This I Believe

Martha - Cambridge, Massachusetts
Entered on December 14, 2006
Age Group: 30 - 50
Themes: parenthood

Just eating that blueberry muffin, I believe, is how I express my love for my father. I don’t particularly like muffins, but when I’m visiting, my Dad doesn’t ask me what I want for breakfast or even if I’m hungry. Instead, he bakes a batch of muffins, using fresh Maine blueberries in the late summer and frozen ones the rest of the year. He’s been baking blueberry muffins my whole life. I’m forty-six, so that’s a lot of muffins.

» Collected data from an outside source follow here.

/-- Whether the field is frozen (R299): from the snapshot to the end of the compute reset the crossings hold their outputs and the porters
stop. -/
def State.frozen (s : State) : Bool :=
  s.isIn .recovering && (s.get Reg.RECOVERY_STATUS_phase == 1 || s.get Reg.RECOVERY_STATUS_phase == 3)

/-- A transition (R33): the previous state, the count, `state_changed`, and the state-change event. -/
def State.goto (s : State) (p : PState) : State :=
  let s := s.set Reg.PANEL_STATE_prev_state s.pst
  let s := s.set Reg.PANEL_STATE_state p.code
  let s := s.wrap Reg.PANEL_STATE_transition_count
  let s := s.set Reg.PANEL_STATE_state_changed 1
  s.raise .stateChange

/-! ### Places -/

/-- Whether a die position is a hub position (the hub hole, R2). -/
def hubDie (col row : Nat) : Bool := (col == 5 || col == 6) && (row == 5 || row == 6)

/-- Whether a cell address is valid (R3). -/
def cellValid (c : Nat) : Bool :=
  c < 0x10000 && c >>> 12 ≤ 11 && bits c 8 4 ≤ 11 && !hubDie (bits c 8 4) (c >>> 12) && bits c 3 2 == 0 && cOf c ≤ 6

/-- Whether a block key (cell address / 32) names a block. -/
def blkValid (b : Nat) : Bool := cellValid (b * 32)

/-- Whether a window index names a field die. -/
def regionValid (g : Nat) : Bool := g < 144 && !hubDie (g % 12) (g / 12)

/-- Every region of the panel. -/
def allRegions : List Nat := (List.range 144).filter regionValid

/-- Block keys of a region. -/
def regionBlocks (g : Nat) : List Nat := (List.range 8).map fun b => (g / 12) <<< 7 + (g % 12) <<< 3 + b

/-- Cells of a block. -/
def blockCells (b : Nat) : List Nat := (List.range 7).map fun c => b * 32 + c

/-- Cells of a region. -/
def regionCells (g : Nat) : List Nat := (regionBlocks g).flatMap blockCells

/-- Block column and block row of a block key (R2). -/
def blkXY (b : Nat) : Nat × Nat := (bits b 3 4 * 4 + bkB b % 4, (b >>> 7) * 2 + bkB b / 4)

/-- Block key at block coordinates, none outside the field (R2). -/
def blkAt (x y : Nat) : Option Nat :=
  let b := (y / 2) <<< 7 + (x / 4) <<< 3 + y % 2 * 4 + x % 4
  if x < 48 ∧ y < 24 ∧ blkValid b then some b else none

/-- Kinds of engine (R206). -/
inductive Engine where
  | m | v | s
deriving DecidableEq, Repr

/-- Engine of a cell (Naming places on the panel). -/
def engineOf (c : Nat) : Engine := if cOf c < 4 then .m else if cOf c < 6 then .v else .s

/-- Banks of a cell (Table 5.1). -/
def bankCount (c : Nat) : Nat := match engineOf c with | .m => 6 | .v => 4 | .s => 2

/-- Device address of offset `o` of a cell's scratchpad window (R4). -/
def spAddr (c o : Nat) : Nat := 0x800000000000 + c <<< 24 + o

/-- Cell and offset of a scratchpad device address; none for an address that is not one or is invalid (R3, R4). -/
def spDecode (a : Nat) : Option (Nat × Nat) :=
  if a < 0x800000000000 ∨ 0x810000000000 ≤ a then none
  else
    let c := (a - 0x800000000000) >>> 24
    let o := a % 2 ^ 24
    if cellValid c ∧ o < bankCount c * 0x100000 then some (c, o) else none

/-- Name of a bank: cell address * 8 + bank. -/
def bankKey (c k : Nat) : Nat := c * 8 + k

/-! ### Cells, crossings, banks -/

/-- An engine at rest (R102). -/
def EngSt.init : EngSt := ⟨0, 0, 0, 0, 0, 0, 0, .none, 0, [], 0, none, 0⟩
/-- V-cell registers at scene load (R86). -/
def VSt.init : VSt := ⟨[], [], [], [], 0, [], 0, 0⟩
/-- S-cell registers at scene load (R105). -/
def SSt.init : SSt := ⟨[], 0, 0, none⟩
/-- An M-cell with no operator. -/
def MSt.init : MSt := ⟨0, .idle, 0, 0, 0, 0, [], [], [], [], [], 0, ⟨[], []⟩, [], [], [], [], []⟩
/-- A rehearsal area with nothing in it. -/
def RhArea.init : RhArea := ⟨[], none, 0, [], .none⟩
/-- A cell with an empty scene store. -/
def SceneSt.init : SceneSt := ⟨[], [], 0, 0, false, .idle, 0, 0, none, 0, 0, false, .init⟩
/-- An empty local port. -/
def PortSt.init : PortSt := ⟨[], [], [], [], [], []⟩
/-- No grants. -/
def GrantSt.init : GrantSt := ⟨[], [], []⟩
/-- No rehearsal yet. -/
def RhSt.init : RhSt := ⟨0, 0, 0, []⟩
/-- A cell as it is after a strike and a reset (R144, R302). -/
def CellSt.init : CellSt :=
  ⟨.init, .init, .init, .init, .init, [], [], .init, .init, [], .init⟩
/-- An endpoint with nothing bound. -/
def EpSt.init : EpSt := ⟨0, 0, 0, 0, 0, 0, 0, 0, none, none, [], 0, [], 0, 0, 0, 0, 0, 0, 0, none, none⟩
/-- The further state of an endpoint at the start (tally: CRC start value of R274). -/
def EpAux.init : EpAux := ⟨0, [], 0, 0, false, none, false, none, 2 ^ 64 - 1, false, [], []⟩
/-- A crossing with nothing loaded: eight empty variants (R156). -/
def XrSt.init : XrSt := 
  ⟨0, 0, List.replicate 8 ⟨[], [], []⟩, 0, none, [], [], [], [], [], [], [], [], [], [], [], [], 0, 0, [], [], []⟩
/-- An idle link direction. -/
def WireSt.init : WireSt := ⟨[], [], [], 0, false, [], false, [], []⟩
/-- Transport at rest: 256 granules of credit (R167). -/
def TpSt.init : TpSt := ⟨[], [], 0, 256, 0, 0, [], 0, false, 0, 0, 0, []⟩
/-- A bank whose sweep starts at strip 0. -/
def BankSt.init : BankSt := ⟨0, 0, 0, []⟩
/-- A free index of the handle space: generation 0x001 (R179). -/
def ChanSt.init : ChanSt := ⟨1, false, 0, none, none, none, false, false, none, ⟨0, 0, 0, 0, none⟩⟩

/-- A region's thermal controller at reset. -/
def ThermSt.init : ThermSt := ⟨0, 0, none, none, 0, 0⟩
/-- The thermal controller of a region. -/
def State.thermal (s : State) (g : Nat) : ThermSt := SMap.getD s.therm g .init
/-- Change a region's thermal controller. -/
def State.modTherm (s : State) (g : Nat) (f : ThermSt → ThermSt) : State := { s with therm := SMap.put s.therm g (f (s.thermal g)) }

/-- The cell at an address. -/
def State.cell (s : State) (c : Nat) : CellSt := SMap.getD s.cells c .init
/-- Replace a cell. -/
def State.setCell (s : State) (c : Nat) (x : CellSt) : State := { s with cells := SMap.put s.cells c x }
/-- Change a cell. -/
def State.modCell (s : State) (c : Nat) (f : CellSt → CellSt) : State := s.setCell c (f (s.cell c))
/-- Change the engine of a cell. -/
def State.modEng (s : State) (c : Nat) (f : EngSt → EngSt) : State := s.modCell c fun x => { x with eng := f x.eng }
/-- Change the place of a cell in its schedule. -/
def State.modScene (s : State) (c : Nat) (f : SceneSt → SceneSt) : State :=
  s.modCell c fun x => { x with scene := f x.scene }
/-- Change the local port of a cell. -/
def State.modPort (s : State) (c : Nat) (f : PortSt → PortSt) : State := s.modCell c fun x => { x with port := f x.port }
/-- Endpoint n of a cell. -/
def State.ep (s : State) (c n : Nat) : EpSt := SMap.getD (s.cell c).eps n .init
/-- Change endpoint n of a cell. -/
def State.modEp (s : State) (c n : Nat) (f : EpSt → EpSt) : State :=
  s.modCell c fun x => { x with eps := SMap.put x.eps n (f (SMap.getD x.eps n .init)) }
/-- The further state of endpoint n of a cell. -/
def State.aux (s : State) (c n : Nat) : EpAux := SMap.getD (s.cell c).aux n .init
/-- Change the further state of endpoint n of a cell. -/
def State.modAux (s : State) (c n : Nat) (f : EpAux → EpAux) : State :=
  s.modCell c fun x => { x with aux := SMap.put x.aux n (f (SMap.getD x.aux n .init)) }
/-- The crossing of a block. -/
def State.xr (s : State) (b : Nat) : XrSt := SMap.getD s.mesh.xr b .init
/-- Change the crossing of a block. -/
def State.modXr (s : State) (b : Nat) (f : XrSt → XrSt) : State :=
  { s with mesh := { s.mesh with xr := SMap.put s.mesh.xr b (f (s.xr b)) } }
/-- A link direction. -/
def State.wire (s : State) (k : Nat) : WireSt := SMap.getD s.mesh.wires k .init
/-- Change a link direction. -/
def State.modWire (s : State) (k : Nat) (f : WireSt → WireSt) : State :=
  { s with mesh := { s.mesh with wires := SMap.put s.mesh.wires k (f (s.wire k)) } }
/-- Transport state of a block's direction. -/
def State.tp (s : State) (b : Nat) (toHub : Bool) : TpSt := SMap.getD s.mesh.tp (b * 2 + b2n toHub) .init
/-- Change the transport state of a block's direction. -/
def State.modTp (s : State) (b : Nat) (toHub : Bool) (f : TpSt → TpSt) : State :=
  { s with mesh := { s.mesh with tp := SMap.put s.mesh.tp (b * 2 + b2n toHub) (f (s.tp b toHub)) } }
/-- A bank's sweep state. -/
def State.bank (s : State) (c k : Nat) : BankSt := SMap.getD s.banks (bankKey c k) .init
/-- Change a bank's sweep state. -/
def State.modBank (s : State) (c k : Nat) (f : BankSt → BankSt) : State :=
  { s with banks := SMap.put s.banks (bankKey c k) (f (s.bank c k)) }
/-- A channel index. -/
def State.chan (s : State) (i : Nat) : ChanSt := SMap.getD s.chans i .init
/-- Change a channel index. -/
def State.modChan (s : State) (i : Nat) (f : ChanSt → ChanSt) : State :=
  { s with chans := SMap.put s.chans i (f (s.chan i)) }

/-- Whether a cell is fenced, alone or with its block (R15). -/
def State.fenced (s : State) (c : Nat) : Bool := s.flag (Reg.CELL_EPOCH_fenced c)

/-- Low 4 bits of a cell's epoch (R313). -/
def State.epoch4 (s : State) (c : Nat) : Nat := s.get (Reg.CELL_EPOCH_epoch c) % 16

/-! ### Memory -/

/-- A byte of a memory list; an unlisted address reads 0 (log 2). -/
def Mem.get (m : List Host.Cell) (a : Nat) : Byte := SMap.getD m a 0

/-- Write a byte; the value 0 removes the entry, so that the form stays canonical. -/
def Mem.put (m : List Host.Cell) (a : Nat) (v : Byte) : List Host.Cell :=
  if v = 0 then SMap.del m a else SMap.put m a v

/-- Write bytes from an address up. -/
def Mem.write : List Host.Cell → Nat → List Byte → List Host.Cell
  | m, _, [] => m
  | m, a, b :: bs => Mem.write (Mem.put m a b) (a + 1) bs

/-- Erase the addresses from `lo` up to `hi`, not included: they read 0. -/
def Mem.clear (m : List Host.Cell) (lo hi : Nat) : List Host.Cell := m.filter fun p => p.1 < lo || hi ≤ p.1

/-- Addresses strictly rising and no entry equal to 0: the canonical form of a memory list. -/
def Mem.sorted : List Host.Cell → Bool
  | [] => true
  | [p] => p.2 != 0
  | p :: q :: m => p.2 != 0 && p.1 < q.1 && Mem.sorted (q :: m)

/-- The canonical form of the memory. -/
def Memory.wf (m : MemSt) : Bool := Mem.sorted m.cells

/-- A byte of the device address space. -/
def State.byte (s : State) (a : Nat) : Byte := Mem.get s.mem.cells a

/-- `n` bytes from an address up. -/
def State.bytes (s : State) (a : Nat) : Nat → List Byte
  | 0 => []
  | n + 1 => s.byte a :: State.bytes s (a + 1) n

/-- The little-endian number at an address (R5). -/
def State.num (s : State) (a n : Nat) : Nat := ofLE (s.bytes a n)

/-- Replace the memory's bytes. -/
def State.setMem (s : State) (m : List Host.Cell) : State := { s with mem := { s.mem with cells := m } }

/-- Write bytes. -/
def State.writeBytes (s : State) (a : Nat) (bs : List Byte) : State := s.setMem (Mem.write s.mem.cells a bs)

/-- Numbers below `lo` or at least `hi` of a mark list. -/
def dropRange (xs : List Nat) (lo hi : Nat) : List Nat := xs.filter fun x => x < lo || hi ≤ x

/-- Zero the device addresses from `lo` up to `hi` (multiples of 64), marks included. -/
def State.clearMem (s : State) (lo hi : Nat) : State :=
  { s with mem := { s.mem with
      cells := Mem.clear s.mem.cells lo hi
      spPoison := dropRange s.mem.spPoison (lo / 32) (hi / 32)
      dramPoison := dropRange s.mem.dramPoison (lo / 64) (hi / 64)
      writeBack := dropRange s.mem.writeBack (lo / 32) (hi / 32)
      rewrite := dropRange s.mem.rewrite (lo / 64) (hi / 64) } }

/-! ### Outcomes -/

/-- The outcome of a command's effect. -/
abbrev Res := Host.Outcome State Fault Refusal

/-- A command on a unit: it stops by name where the panel has no such unit (R3), and has its effect otherwise. -/
def onUnit (ok : Bool) (n : Nat) (s : State) (f : State → State) : Res :=
  if ok then .next (f s) else .fault (.noSuchUnit n)

/-- A command on a cell. -/
def onCell (c : CellAddr) (s : State) (f : State → State) : Res := onUnit (cellValid c.toNat) c.toNat s f

/-- A command on a block. -/
def onBlk (b : Nat) (s : State) (f : State → State) : Res := onUnit (blkValid b) b s f

/-- A command on a region. -/
def onRegion (g : Nat) (s : State) (f : State → State) : Res := onUnit (regionValid g) g s f

/-- The effect of a command whose condition holds; otherwise nothing happens (log 4). -/
def when (p : Bool) (f : State → State) (s : State) : State := if p then f s else s

end Sys2Proof.Machine
end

We’re a reserved family. We never talk about emotions. Both of my brothers are married and have children, and as far as I can tell, they’ve all carried on the tradition. I think I’m the only person in the family who has ever said, “I love you,” to someone other than a lover or a spouse. In fact, I said it to my Dad, 18 years ago, when he was about to be wheeled to the operating room for open-heart surgery. He was heavily sedated, so I was relatively sure the shock of hearing the words, “I love you,” wouldn’t kill him. When he woke up in the ICU, after a quadruple by-pass, I’m not sure he remembered what I’d said.

He made a complete recovery and started cooking muffins again, adding oat bran to the recipe to make them more healthy. My mom liked raspberries, so sometimes he’d make blueberry-raspberry muffins, just for a change.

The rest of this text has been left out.